# How are your "mums" to be doing?



## Peregrine Falcon (21 April 2015)

Pepsi is bagging up nicely and vulva relaxing.  Muscles round tail going soft too.


----------



## twiggy2 (21 April 2015)

On picking my daughter up from work I was told 

'I have to be present at a foaling and assist if needed, if I get a call in the night will you take me in? as we have a mare due any day.'

'let me think really really hard........of course I blummin will as long as I get to watch too'


----------



## GemG (22 April 2015)

Same here PF.

Bagging up, relaxed muscles everything at rear end, the slight mucus plug coming away.....     Looks huge, but seems happy and keen for breakfast as usual! 

...waiting....

...waiting....

Exciting times for lots of us!!


----------



## DW Team (22 April 2015)

She has a month to go a maiden mare but is enourmous.  Looking at her this morning foal was kicking seven bells out of her.  She is in foal to Wish upon a Star.  Fingers, toes and hooves are crossed for a safe,healthy foal first week in June.


----------



## GemG (22 April 2015)

DW Team said:



			Fingers, toes and hooves are crossed for a safe,healthy foal ...
		
Click to expand...

Ditto!!! Just keep thinking, "they are designed perfectly well to deliver foals.."


----------



## Mega (22 April 2015)

My mare is doing well, slackened off behind, bagging up. I'm really nervous as we sadly lost a foal last time (4yrs ago) at term, it was heart breaking. I've got everything crossed and said all the prayers that this one pops out kicking and with four legs. 
How do we post pics?!


----------



## Rosieroo (22 April 2015)

My mare is 310 days today! She's started to bag up over the past 10 days or so (second foal) her udder was quite hard this morning (no milk yet) but it softens and reduces in size when she's been out and moving about in the field! Her vulva has slackened off and she has become a little sunken either side of her rump! Really hoping she hangs in there another couple of weeks!!


----------



## Rollin (23 April 2015)

My Cleveland Bay mare is enormous, I think she is having a litter.  Covering Date was 9th May and I have been sitting up for a week now.  I had this bright idea of doing a milk test - problem...first milk your mare.  Gallons there but she is keeping it thank you.
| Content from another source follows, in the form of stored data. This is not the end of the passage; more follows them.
-- ==== Sys2Proof/Machine/IncDec.lean ====
section
/-! DEFINITION. Increment and decrement (41_incdec.md): no flag is written, and a memory operand wraps at its own
width. -/

namespace Sys2Proof.Machine

/-- `inc r` (R130). -/
def execIncR (r : Reg) (s : State) : Result := setRegAdvance 2 r (s.reg r + 1) s

/-- `dec r` (R131). -/
def execDecR (r : Reg) (s : State) : Result := setRegAdvance 2 r (s.reg r - 1) s

/-- `inc byte [a]` (R132). -/
def execIncByteA (a : Word) (s : State) : Result := modifyAt .byte a (· + 1) s

/-- `dec byte [a]` (R133). -/
def execDecByteA (a : Word) (s : State) : Result := modifyAt .byte a (· - 1) s

/-- `inc word [a]` (R134). -/
def execIncWordA (a : Word) (s : State) : Result := modifyAt .word a (· + 1) s

/-- `dec word [a]` (R135). -/
def execDecWordA (a : Word) (s : State) : Result := modifyAt .word a (· - 1) s

end Sys2Proof.Machine
end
She normally obliges when the weather gets warm but not this time as we have had days of lovely sunshine.


----------



## TBB (24 April 2015)

The first of mine waxed last Sunday evening, was opened Monday morning and started to drip milk that afternoon and foaled a bay filly at 1.15 on Tuesday morning.  All very straight forward. Her covering date was 24 May and her next door neighbour was covered 22 May (a Maiden) and has very little springing and no relaxation and the third one was covered on 21 May and is bagged up with relaxation but not a hard udder in the  Am. So as usual they suit themselves and will do what they want when they want!


----------



## GemG (24 April 2015)

TBB said:



			So as usual they suit themselves and will do what they want when they want!
		
Click to expand...

..so true!..

There is however something truly magical about the whole birth thing. There aren't many things left in life that are not 'planned' and come with an exact time or slot.  I know it would save many sleepless nights and worry for some, but looking at the huge whale in the field who is due anytime.. ..she sure didn't look worried in the slightest as she chewed another mouthful of grass!


----------



## twiggy2 (24 April 2015)

Well we missed it!!
got woken up by daughter as she had had a call from work (a stud) at 5.25 am and we were there in 30 mins and foal had been on the floor for 15mins..
apparently mare did not pace/belly watch/sweat up nothing ...mare kept resting in one corner which is unlike her and was being checked 2 hourly and being watched by cctv but she laid down got up and started pushing and foal arrive within 20 mins-big foal too, bay filly.


----------



## DuckToller (24 April 2015)

What a shame twiggy2!  

Will there be any more at the stud?


----------



## twiggy2 (24 April 2015)

yes it is a fairly big stud so will be plenty more, but either way mare and foal are healthy and well and my daughter is the only apprentice so she was the one to clean the mare up and attend when the vet visited later in the day so she gets loads of hands on stuff.


----------



## oldywoldy (24 April 2015)

Got five due within five days of each other. Just beginning to bag up etc all looking horribly well! Can't wait. Foaling boxes all disinfected, cameras working, alarm charged I love this time of the year


----------



## GemG (26 April 2015)

Big bold beautiful filly arrived yesterday 1025am in the field! 

Mare due and imminent all the signs but no waxing or leaking milk...  Only difference was unusually over keen to get to field in the morning...  Started foaling an hour later.

She put on a real display for myself and some of the other liveries! 

Absolute text book foaling , super quick and foal feeding very quickly.  About half an hour from waters breaking to foal completely out. Well done mum! 

Well chuffed and thankful for all going so well.


----------



## Mega (26 April 2015)

Wow congratulations GemG that's great news. Here's hoping that it's that easy for the rest of us waiting!
Pictures of these new foals please &#128512;&#128512;


----------



## DW Team (26 April 2015)

May congratulations for the new arrival GemG we need pictures??


----------



## kassieg (26 April 2015)

Arghh this makes me want a foal ! 

I miss foaling it is just amazing


----------



## twiggy2 (26 April 2015)

congrats GemG


----------



## Peregrine Falcon (26 April 2015)

Congratulations.  Pics PLEASE!!!!!!

My mare's belly is dropping and spine becoming more prominent.  HURRY UP!!!


----------



## GemG (26 April 2015)

Thank you all! ...still sighing with relief all healthy and safe delivery. I was drained from the nerves lol! Pics once I manage to get them on here!   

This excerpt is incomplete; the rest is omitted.